Three Energy Stocks Worth Watching for Covered Calls in 2026
ExxonMobil (XOM): The largest US oil major by market cap. High liquidity, tight spreads, and a dividend yield above 3%. Options volume is deep enough that you can trade strikes in $1 increments. A solid anchor for any energy covered-call portfolio.
Chevron (CVX): Similar profile to XOM. CVX tends to have slightly higher implied volatility during oil price swings, which can mean better premiums. The stock has a long history of dividend growth, which matters if you plan to hold long-term and sell calls repeatedly.
Occidental Petroleum (OXY): Higher beta than XOM or CVX, meaning it moves more on oil price changes. That translates to higher IV and fatter premiums — often 50–80% more premium per dollar of stock value compared to XOM. The trade-off is more downside risk if oil prices fall. OXY is better suited for traders who are comfortable with more volatility and are not relying on the position for stable income.
What is the best energy stock to sell covered calls on in 2026?
ExxonMobil (XOM) and Chevron (CVX) are the most popular choices because they have deep options markets, tight bid-ask spreads, and enough implied volatility to generate 1–2% monthly premiums. Occidental Petroleum (OXY) offers higher premiums but comes with more price swings. The best pick depends on how much volatility you can tolerate.
How much premium can I realistically collect selling covered calls on energy stocks?
On a stock like XOM trading near $118, a 30-day out-of-the-money call at a strike 3–4% above the current price typically generates $1.20 to $1.80 per share, or roughly 1% to 1.5% of the stock price. Over 12 months of consistent selling, that adds up to 12–18% in premium income before taxes and commissions. Actual results vary with market conditions and implied volatility levels.
Can I sell covered calls on energy stocks inside my IRA or ROTH IRA?
Yes. The SEC and most major brokers allow covered-call writing inside IRAs because the shares you own serve as collateral, eliminating margin risk. You need to apply for options approval at the covered-call level with your broker. Tax-deferred or tax-free growth inside the IRA means you do not owe taxes on premiums until withdrawal (traditional IRA) or potentially never (Roth IRA).
What happens to my covered call if the energy stock pays a dividend?
If your call is in-the-money before the ex-dividend date, the option buyer may exercise early to capture the dividend — a process called dividend-related early assignment. The Options Industry Council (OIC) recommends checking the ex-dividend date before selling any call.

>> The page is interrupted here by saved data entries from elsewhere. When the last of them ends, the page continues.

/-- The leading edge of a timed TRIG step (R235, R238). -/
def timedEdge (n i : Nat) (s : State) : State :=
  match slotGet s n i with
  | some t =>
    let w := cStep s t.ctx t.step
    if t.wait == 5 && t.fin.isNone && bitsOf w 63 60 == 4 then
      let s := toField (trigAt t w) s
      let st := if fieldNs s < trigAt t w + 5 then trigAt t w else fieldNs s
      if holdsWire s n i then driveTrig n i st s
      else if canTake s n i then driveTrig n i st (takeWire n i s)
      else slotMod n i (fun t => { t with wait := 0 }) s
    else s
  | none => s

/-- The trailing edge of a TRIG pulse: the wire is released where no select is asserted; a pulse on a select ends with its release, and
the idle gap follows (R91, R131). (DEDUCED, notes/assumptions/51.md.) -/
def trigTrail (n i : Nat) (s : State) : State :=
  match slotGet s n i with
  | some t =>
    if t.pulse && t.fin.isNone then
      let w := cStep s t.ctx t.step
      let s := pulseOff n i (toElapsed (t.stepAt + 5 * bitsOf w 15 0) s)
      let s := if t.sel then s
        else if bitsOf w 57 55 < 4 then dropWire n s
        else noteRelease n (some i) (cSel s t.ctx) s.elapsed (bitsOf t.gap.toNat 23 16 * halfNs s n) (dropWire n s)
      stepDone n i s
    else s
  | none => s

-- ---------------------------------------------------------------- completions (R114 to R129)

/-- FPn_STAT.STUCK follows the conditions (R119). -/
def stuckStat (n : Nat) (s : State) : State :=
  setFlag (R.FP_STAT n) F.FP_STAT_STUCK (!(portGet s n).stuckStreams.isEmpty || !(portGet s n).stuckSel.isEmpty) s

/-- A condition of a list comes or ends. -/
def condSet (l : List Nat) (x : Nat) (b : Bool) : List Nat := l.filter (· != x) ++ (if b then [x] else [])

/-- The all-ones run of a select after a transaction, and whether it completes with STUCK (R117, R119). NONES = 0 as the transaction began
ends the run and the condition. (DEDUCED, notes/assumptions/61.md.) -/
def onesRun (n sel : Nat) (t : TxnS) (s : State) : Bool × State :=
  if !t.bits then (false, s)
  else
    let r := if t.zeros || t.stuck = 0 then 0 else tabGet (fun _ => 0) (portGet s n).ones sel + 1
    let st := t.stuck != 0 && decide (r ≥ t.stuck)
    (st, stuckStat n (portMod n (fun p => { p with ones := tabSet (fun _ => 0) p.ones sel r, stuckSel := condSet p.stuckSel sel st }) s))

/-- The faults of a transaction: each that applied sets its event and counts once, whatever the outcome (R114, R117, R129, R156, R159);
the outcome is the first of R129. (DEDUCED, notes/assumptions/61.md.) -/
def judgeTxn (n k : Nat) (t : TxnS) (o : Nat) (s : State) : Nat × State :=
  let few := t.few || decide (t.read < t.drove)
  let many := t.many || decide (t.drove < t.read)
  let s := onlyIf few (fun s => evt (R.FP_EVT n) F.FP_EVT_TOO_FEW (cnt (R.FP_CNT n 3) s)) s
  let s := onlyIf many (fun s => evt (R.FP_EVT n) F.FP_EVT_TOO_MANY (cnt (R.FP_CNT n 3) s)) s
  let r := onesRun n (cSel s k) t s
  let s := onlyIf r.1 (fun s => evt (R.FP_EVT n) F.FP_EVT_STUCK (cnt (R.FP_CNT n 4) s)) r.2
  (if o ≠ 0 then o else if r.1 then 4 else if few then 2 else if many then 3 else 0, s)

/-- FPn_LAST and the outcome counters (R157, R159). -/
def noteLast (n i k o c : Nat) (race : Bool) (s : State) : State :=
  let v := 2 ^ 31 + k * 2 ^ 16 + (if o = 1 then c else 0) * 2 ^ 12 + b2n race * 2 ^ 11 + cSel s k * 2 ^ 8 + i * 2 ^ 4 + o
  let s := setReg (R.FP_LAST n) (wordOf v) s
  let s := onlyIf (o == 0) (cnt (R.FP_CNT n 0)) s
  onlyIf (o == 1) (fun s => evt (R.FP_EVT n) F.FP_EVT_TIMEOUT (cnt (R.FP_CNT n 2) s)) s

/-- The record stamp of a completion and whether it is the FRAME stamp in place of an invalid one (R124). (DEDUCED, notes/assumptions/61.md.) -/
def recordStamp (s : State) (k : Nat) (t : TxnS) : Nat × Bool × Bool :=
  let frame := t.tsFrame.getD (fieldNs s, stampHold s)
  match fld s (R.CTX_CTL k) F.CTX_CTL_TSSEL with
  | 1 => match t.tsDr with | some x => (x.1, x.2, false) | none => (frame.1, frame.2, true)
  | 2 => match t.tsTrig with | some x => (x.1, x.2, false) | none => (frame.1, frame.2, true)
  | _ => (frame.1, frame.2, false)

/-- The sample of a completion is handed on: to the filter slots of its context, or to the record builder, which verifies the CK-A of
each STORE field: `cka` of them fail (R43, R46, R48, R125, R214, R265, R271). -/
def deliver (k : Nat) (t : TxnS) (marked : Bool) (cka : Nat) (s : State) : State :=
  let st := recordStamp s k t
  let fl := flIf t.late flLate + flIf t.cu flCu + flIf st.2.1 flHoldover + flIf t.race flRace + flIf st.2.2 flStamp
  if cFen s k then
    eachOf ((ctxSlots s k).zip t.stores)
      (fun (x : (Nat × Nat) × Int) s => wordInput x.1.1 x.1.2 { val := x.2, ts := st.1, tn := t.tn, flags := fl } marked t.ckp s) s
  else
    let bad := min cka t.stores.length
    handOn k t.stores st.1 t.tn (fl + flIf t.alert flAlert + flIf (marked || t.ckp || bad != 0) flCorrupt) (onlyIf (bad != 0) (hubCount 1 bad) s)

/-- A PRESENT identity slot becomes ABSENT (R182): beside the STATUS record of the completion that found it stuck, each context of the
slot, that one among them, writes one with the ABSENT flag. (DEDUCED, notes/assumptions/62.md.) -/
def becomeAbsent (n i : Nat) (s : State) : State :=
  let s := evt (R.CW_EVT n) F.CW_EVT_ABSENT (setFld (R.CW_STAT n) (idFld i) 2 s)
  let s := portMod n (fun p => { p with idAt := tabSet (fun _ => 0) p.idAt i s.elapsed }) s
  eachOf (idCtxs s n i) (fun k s => statusChange k flAbsent s) s

/-- The first context that waits for a slot, and may still be issued, is issued into a free one (R183, R219, R229). One whose queue holds its
source leaves the list and is issued when its hold ends. -/
def issueWaiters (n : Nat) : List Nat → State → State
  | [], s => portMod n (fun p => { p with waiters := [] }) s
  | k :: rest, s =>
    match (ctxGet s k).sched, freeSlot s n with
    | some (nom, due), some i =>
      if !issuable s k then issueWaiters n rest s
      else if ctxAbsent s k then issueWaiters n rest (skipAbsent k nom s)
      else issueNow k i nom due (tileReady (n / 8) due (portMod n (fun p => { p with waiters := rest }) s))
    | none, _ => issueWaiters n rest s
    | _, none => portMod n (fun p => { p with waiters := k :: rest }) s

def issueWaiter (n : Nat) (s : State) : State :=
  if (portGet s n).waiters.isEmpty then s else issueWaiters n (portGet s n).waiters s

/-- What a completion comes to at FH, with its outcome, cause and time (R125, R127, R129, R182, R205). -/
def handTxn (n i : Nat) (t : TxnS) (o c cka at_ : Nat) (s : State) : State :=
  let k := t.ctx
  let s :=
    if o = 0 || o = 2 || o = 3 then deliver k t (o != 0) cka s
    else
      let s := writeStatus k t.tn o (if o = 1 then c else 0) (if t.wired then t.attempts - 1 else 0) n (cSel s k) i t.lag
        (flIf t.late flLate + flIf t.cu flCu + flIf t.race flRace + flIf (cAlert s k) flAlert + flIf (ctxQuar s k) flQuar) at_ s
      ctxMod k (fun c => if cFen s k then c else { c with nextSample := (t.tn + 1) % 2 ^ 16 }) s
  let s := match ctxIdSlot s k with
    | some x => if o = 4 && idState s n x == 1 then becomeAbsent n x s else s
    | none => s
  if cState s k == stStopping then stopCtx k s else if cState s k == stRemoving then freeCtx k s else s

/-- FH is in a reset that does not reach the tiles' own work. -/
def fhAway (s : State) : Bool := s.boot.inReset.contains .fh

/-- Bytes that one item takes in a tile's outbound buffer. (DESIGN CHOICE, notes/assumptions/63.md.) -/
def itemBytes : Nat := 64

/-- The 16 KiB outbound buffer of a tile is full (R67). -/
def outFull (s : State) (t : Nat) : Bool := decide ((tileGet s t).outbox.length * itemBytes + itemBytes > 16384)

/-- An item joins the tile's outbound buffer. -/
def boxItem (t : Nat) (x : OutItem) (s : State) : State := tileMod t (fun u => { u with outbox := u.outbox ++ [x] }) s

/-- The completion of a slot leaves its port, and reaches FH or the tile's outbound buffer (R67, R125 to R129, R157, R219, R612). -/
def completeTxn (n i cka : Nat) (s : State) : State :=
  match slotGet s n i with
  | none => s
  | some t =>
    match t.fin with
    | none => s
    | some (o0, c) =>
      let j := judgeTxn n t.ctx t o0 s
      let s := slotSet n i none (noteLast n i t.ctx j.1 c t.race j.2)
      issueWaiter n (if fhAway s then boxItem (n / 8) (.completion n i t j.1 c cka (statusTime s)) s
                     else handTxn n i t j.1 c cka (statusTime s) s)

-- ---------------------------------------------------------------- enabling and disabling (R75 to R81)

/-- The identity slots of a port that are in use. -/
def usedIds (s : State) (n : Nat) : List Nat := (List.range 3).filter (idUsed s n)

/-- A port becomes enabled (R75, R98, R109, R180). The runs and conditions of R117 to R119 stay as they are. (DEDUCED, notes/assumptions/61.md.) -/
def portOn (n : Nat) (s : State) : State :=
  let firstIds := (usedIds s n).filter (fun i => idState s n i == 0 && !(portGet s n).idDue.contains i)
  let s := portMod n (fun p => { p with driven := fld s (R.FP_CTL n) F.FP_CTL_MODE != 0, disabling := none, drEdge := [], lastLvl := [],
                                        runLim := fld s (R.FP_STUCK n) F.FP_STUCK_RUN,
                                        blk := false, clkRun := 0, blkBad := false, clkGap := none, idDue := p.idDue ++ firstIds }) s
  setFlag (R.FP_STAT n) F.FP_STAT_CLKOK false s

/-- Every slot but the one on the wire completes with DISABLED; in bitstream mode the partial block is discarded (R79, R80). The outputs
are released once the transaction on the wire has ended and its select is released. (DEDUCED, notes/assumptions/61.md.) -/
def portOff (n : Nat) (s : State) : State :=
  let holder := (portGet s n).wire
  let s := eachOf (List.range 8) (fun i s =>
    match slotGet s n i with
    | some t => if holder == some i || t.fin.isSome then s else finish n i 7 0 s
    | none => s) s
  let s := portMod n (fun p => { p with disabling := holder, driven := holder.isSome, offAt := if holder.isSome then p.offAt else max s.elapsed p.relAt,
                                        blk := false, clkRun := 0, lastLvl := [], clkGap := none }) s
  setFlag (R.FP_STAT n) F.FP_STAT_CLKOK false s

-- ---------------------------------------------------------------- bitstream mode (R93 to R101, R118, R136)

/-- The running context of a stream of a port. -/
def streamCtx (s : State) (n sel : Nat) : Option Nat :=
  (List.range 512).find? (fun k => cState s k == stRunning && cPort s k == n && cSel s k == sel && cFen s k)

/-- The bitstream contexts of a port that run. -/
def bitCtxs (s : State) (n : Nat) : List Nat := (List.range 512).filter (fun k => cState s k == stRunning && cPort s k == n && cBit s k)

/-- A block of one stream goes to its filter slot (R95, R247). -/
def feedBlock (n sel : Nat) (bits : BitVec 256) (st : Nat × List (Nat × Int)) (hold marked : Bool) (s : State) : State :=
  match streamCtx s n sel with
  | some k => blockInput (n / 8) (cSlot s k) { bits := bits, ts := st.1, hold := hold, steps := st.2 } marked s
  | none => s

If early assignment happens, you deliver your shares and receive the strike price plus the premium you already collected.
Is selling covered calls on energy stocks considered a risky strategy?
Covered calls are one of the most conservative options strategies, as FINRA classifies them as a level-one or level-two options strategy at most brokers. However, you still carry the full downside risk of owning the stock, and energy stocks can fall 20–40% during oil price crashes. The premium you collect reduces but does not eliminate that risk.
How do oil price changes affect covered-call premiums on energy stocks?
When oil prices become more volatile — due to OPEC decisions, geopolitical events, or demand shocks — implied volatility on energy stocks rises, which directly increases the premiums you can collect as a call seller. The CBOE tracks energy sector volatility, and premiums can jump 30–50% during high-uncertainty periods. Conversely, when oil prices are stable and IV is low, premiums shrink and the strategy becomes less rewarding.